Biochem Biophys Res Commun. 2009 Dec 11;390(2):217-22. doi: 10.1016/j.bbrc.2009.09.087. Epub 2009 Sep 26.
CLEC-2 is a C-type lectin-like receptor and plays an important role in platelet activation. Snake venom toxin rhodocytin and the endogenous sialoglycoprotein podoplanin are identified as ligands for CLEC-2 and function as stimulators in platelet activation. We also previously indentified two splice variants of murine CLEC-2 as well as a soluble fragment cleaved from the full-length form. However, little is known about the interacting partners with the cytoplasmic region of CLEC-2. In this study, we reported that RACK1, the receptor for activated C-kinase 1, associated with the cytoplasmic tail of CLEC-2. Moreover, overexpression of RACK1 decreased the stability of CLEC-2 through promoting its ubiquitin-proteasome degradation, without impairing surface expression and downstream signaling of CLEC-2. Taken together, these results suggest RACK1 as a novel modulator of CLEC-2 expression.

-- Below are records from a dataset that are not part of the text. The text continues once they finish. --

/-! ### Beats, seals, Gong words, HOLD and the probe round (spec/02 R76 to R101; spec/07 R260, R264, R266, R268) -/

/-- An ARMED device at LAUNCH_TOLL (02 R78, R79, R80; 06 R206; 07 R241, R242, R264), not in SAFE_OFF (01 R52): the Toll count has reached LAUNCH_TOLL,
STATE is RUNNING, Beat START_BEAT begins there and ends a PERIOD later with no stretch, REPLAY_RUN is 0, every sequencer that the Score does not fence
runs, or, where the Beat is a drain Beat, has ended the list that the device supplies, and the launch descriptor completes DONE. -/
def Obligations.LaunchTollStartsFirstBeat : Prop :=
  ∀ (d : Desc) (q : ScoreParams) (s : State), s.reg F.BEAT_STATUS_STATE = 1 → s.reg F.ENG_PWR_STATE_STATE ≠ 6 →
    s.score.launch = some d → s.score.cur = some q →
  ∃ t, exec .launchTollReached s = .next t ∧ t.reg F.BEAT_STATUS_STATE = 2 ∧ t.reg F.BEAT_NUM_NUM = s.beatU.startBeat % 2 ^ 48 ∧
    t.reg F.BEAT_NEXT_BOUNDARY = (s.reg F.BEAT_LAUNCH_LAUNCH_TOLL + s.reg F.BEAT_PERIOD_PERIOD) % 2 ^ F.BEAT_NEXT_BOUNDARY.width ∧
    t.reg F.BEAT_STATUS_STRETCHES = 0 ∧ t.reg F.BEAT_STATUS_REPLAY_RUN = 0 ∧
    s.reg F.BEAT_LAUNCH_LAUNCH_TOLL ≤ t.toll ∧ t.beatU.start = s.reg F.BEAT_LAUNCH_LAUNCH_TOLL ∧ t.beatU.hasPrev = false ∧
    (∀ c < 64, t.reg F.SEQ_CLUSTER_STATE c = (if (q.fence.getD 1 0).testBit c then 0 else if s.drainBeat s.beatU.startBeat then 3 else 1)) ∧
    t.score.launch = none ∧ t.score.cur = some q ∧
    (∃ e, t.comps = s.comps ++ [e] ∧ e.code = 0 ∧ e.id = d.id.toNat)

/-- The boundary after SEAL_HALT (02 R90, R91, R93): the device is HALTED, or LEFT when a departure is due; the halt is no longer due, no seal effect
is left over, and no descriptor of a pause is left. The end of a drain Beat (07 R266, R267; 18 R547): the Score has ended, or has paused where the
drain Beat is PAUSE_BEAT and no end; BEAT_STATUS is IDLE, NEXT_V is set and NEXT_BEAT is the first Beat that has not committed; a pending pause
completes DONE. -/
def Obligations.HaltAndDrainEndTheScore : Prop :=
  (∀ s : State, s.reg F.BEAT_STATUS_STATE = 2 → s.beatU.haltDue = true → ∃ t, exec .beatBoundary s = .next t ∧
    t.reg F.BEAT_STATUS_STATE = (if s.beatU.leaveDue then 4 else 3) ∧ t.beatU.haltDue = false ∧ t.beatU.leaveDue = false ∧
    t.beatU.err = false ∧ t.beatU.haltReq = false ∧ t.beatU.stopped = true ∧ t.score.pause = none) ∧
  (∀ (q : ScoreParams) (s : State), s.reg F.BEAT_STATUS_STATE = 2 → s.beatU.haltDue = false → s.beatU.leaveDue = false →
    s.beatU.abandoned = false → (s.beatU.hasPrev = true → s.beatU.prevVerdict = 1) → s.beatU.drain = true → s.score.cur = some q →
    s.score.load = none →
  ∃ t, exec .beatBoundary s = .next t ∧ t.reg F.BEAT_STATUS_STATE = 0 ∧
    t.reg F.SEQ_SCORE_STATE = (if s.reg F.SEQ_PAUSE_PAUSE_BEAT = s.beat ∧ (q.beats = 0 ∨ s.beat < q.beats) then 5 else 6) ∧
    t.reg F.SEQ_PAUSE_PAUSE_BEAT = 0 ∧ t.reg F.CKPT_STATUS_NEXT_V = 1 ∧ t.score.pause = none ∧
    (s.beatU.hasPrev = true → t.reg F.CKPT_STATUS_NEXT_BEAT = (s.beat - 1 + 1) % 2 ^ F.CKPT_STATUS_NEXT_BEAT.width) ∧
    (∀ d, s.score.pause = some d → ∃ l e, t.comps = l ++ [e] ∧ e.code = 0 ∧ e.id = d.id.toNat))
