/-! ### putFaults -/

@[simp] theorem State.putFaults_faults (s : State) (x : FaultUnit) : (s.putFaults x).faults = x := rfl
@[simp] theorem State.putFaults_pending (s : State) (x : FaultUnit) : (s.putFaults x).pending = s.pending := rfl
@[simp] theorem State.putFaults_regs (s : State) (x : FaultUnit) : (s.putFaults x).regs = s.regs := rfl
@[simp] theorem State.putFaults_fresh (s : State) (x : FaultUnit) : (s.putFaults x).fresh = s.fresh := rfl
@[simp] theorem State.putFaults_mem (s : State) (x : FaultUnit) : (s.putFaults x).mem = s.mem := rfl
@[simp] theorem State.putFaults_poison (s : State) (x : FaultUnit) : (s.putFaults x).poison = s.poison := rfl
@[simp] theorem State.putFaults_soft (s : State) (x : FaultUnit) : (s.putFaults x).soft = s.soft := rfl
@[simp] theorem State.putFaults_tags (s : State) (x : FaultUnit) : (s.putFaults x).tags = s.tags := rfl
@[simp] theorem State.putFaults_host (s : State) (x : FaultUnit) : (s.putFaults x).host = s.host := rfl
@[simp] theorem State.putFaults_nvme (s : State) (x : FaultUnit) : (s.putFaults x).nvme = s.nvme := rfl
@[simp] theorem State.putFaults_flash (s : State) (x : FaultUnit) : (s.putFaults x).flash = s.flash := rfl
@[simp] theorem State.putFaults_ck (s : State) (x : FaultUnit) : (s.putFaults x).ck = s.ck := rfl
@[simp] theorem State.putFaults_mgmt (s : State) (x : FaultUnit) : (s.putFaults x).mgmt = s.mgmt := rfl
@[simp] theorem State.putFaults_draws (s : State) (x : FaultUnit) : (s.putFaults x).draws = s.draws := rfl
@[simp] theorem State.putFaults_pins (s : State) (x : FaultUnit) : (s.putFaults x).pins = s.pins := rfl
@[simp] theorem State.putFaults_gov (s : State) (x : FaultUnit) : (s.putFaults x).gov = s.gov := rfl
@[simp] theorem State.putFaults_tollU (s : State) (x : FaultUnit) : (s.putFaults x).tollU = s.tollU := rfl
@[simp] theorem State.putFaults_beatU (s : State) (x : FaultUnit) : (s.putFaults x).beatU = s.beatU := rfl
@[simp] theorem State.putFaults_probe (s : State) (x : FaultUnit) : (s.putFaults x).probe = s.probe := rfl
@[simp] theorem State.putFaults_chimes (s : State) (x : FaultUnit) : (s.putFaults x).chimes = s.chimes := rfl
@[simp] theorem State.putFaults_chimeq (s : State) (x : FaultUnit) : (s.putFaults x).chimeq = s.chimeq := rfl
@[simp] theorem State.putFaults_clusters (s : State) (x : FaultUnit) : (s.putFaults x).clusters = s.clusters := rfl
@[simp] theorem State.putFaults_bushels (s : State) (x : FaultUnit) : (s.putFaults x).bushels = s.bushels := rfl
@[simp] theorem State.putFaults_parked (s : State) (x : FaultUnit) : (s.putFaults x).parked = s.parked := rfl
@[simp] theorem State.putFaults_groups (s : State) (x : FaultUnit) : (s.putFaults x).groups = s.groups := rfl
@[simp] theorem State.putFaults_colls (s : State) (x : FaultUnit) : (s.putFaults x).colls = s.colls := rfl
@[simp] theorem State.putFaults_sw (s : State) (x : FaultUnit) : (s.putFaults x).sw = s.sw := rfl
@[simp] theorem State.putFaults_route (s : State) (x : FaultUnit) : (s.putFaults x).route = s.route := rfl
@[simp] theorem State.putFaults_links (s : State) (x : FaultUnit) : (s.putFaults x).links = s.links := rfl
@[simp] theorem State.putFaults_acv (s : State) (x : FaultUnit) : (s.putFaults x).acv = s.acv := rfl
@[simp] theorem State.putFaults_comps (s : State) (x : FaultUnit) : (s.putFaults x).comps = s.comps := rfl
@[simp] theorem State.putFaults_poolq (s : State) (x : FaultUnit) : (s.putFaults x).poolq = s.poolq := rfl
@[simp] theorem State.putFaults_inj (s : State) (x : FaultUnit) : (s.putFaults x).inj = s.inj := rfl
@[simp] theorem State.putFaults_score (s : State) (x : FaultUnit) : (s.putFaults x).score = s.score := rfl
@[simp] theorem State.putFaults_ride (s : State) (x : FaultUnit) : (s.putFaults x).ride = s.ride := rfl
@[simp] theorem State.putFaults_ckpt (s : State) (x : FaultUnit) : (s.putFaults x).ckpt = s.ckpt := rfl
@[simp] theorem State.putFaults_boot (s : State) (x : FaultUnit) : (s.putFaults x).boot = s.boot := rfl
@[simp] theorem State.putFaults_out (s : State) (x : FaultUnit) : (s.putFaults x).out = s.out := rfl
@[simp] theorem State.putFaults_delivered (s : State) (x : FaultUnit) : (s.putFaults x).delivered = s.delivered := rfl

CLEC-2是一种C型凝集素样受体,在血小板激活中起重要作用。蛇毒毒素红血细胞凝集素和内源性唾液糖蛋白血小板结合蛋白被确定为CLEC-2的配体,并在血小板激活中起刺激作用。我们之前还鉴定出了小鼠CLEC-2的两种剪接变体以及从全长形式切割下来的一个可溶性片段。然而,对于与CLEC-2细胞质区域相互作用的蛋白知之甚少。在本研究中,我们报告称活化C激酶1的受体RACK1与CLEC-2的细胞质尾部相关联。此外,RACK1的过表达通过促进其泛素-蛋白酶体降解降低了CLEC-2的稳定性,而不损害CLEC-2的表面表达和下游信号传导。综上所述,这些结果表明RACK1是CLEC-2表达的一种新型调节因子。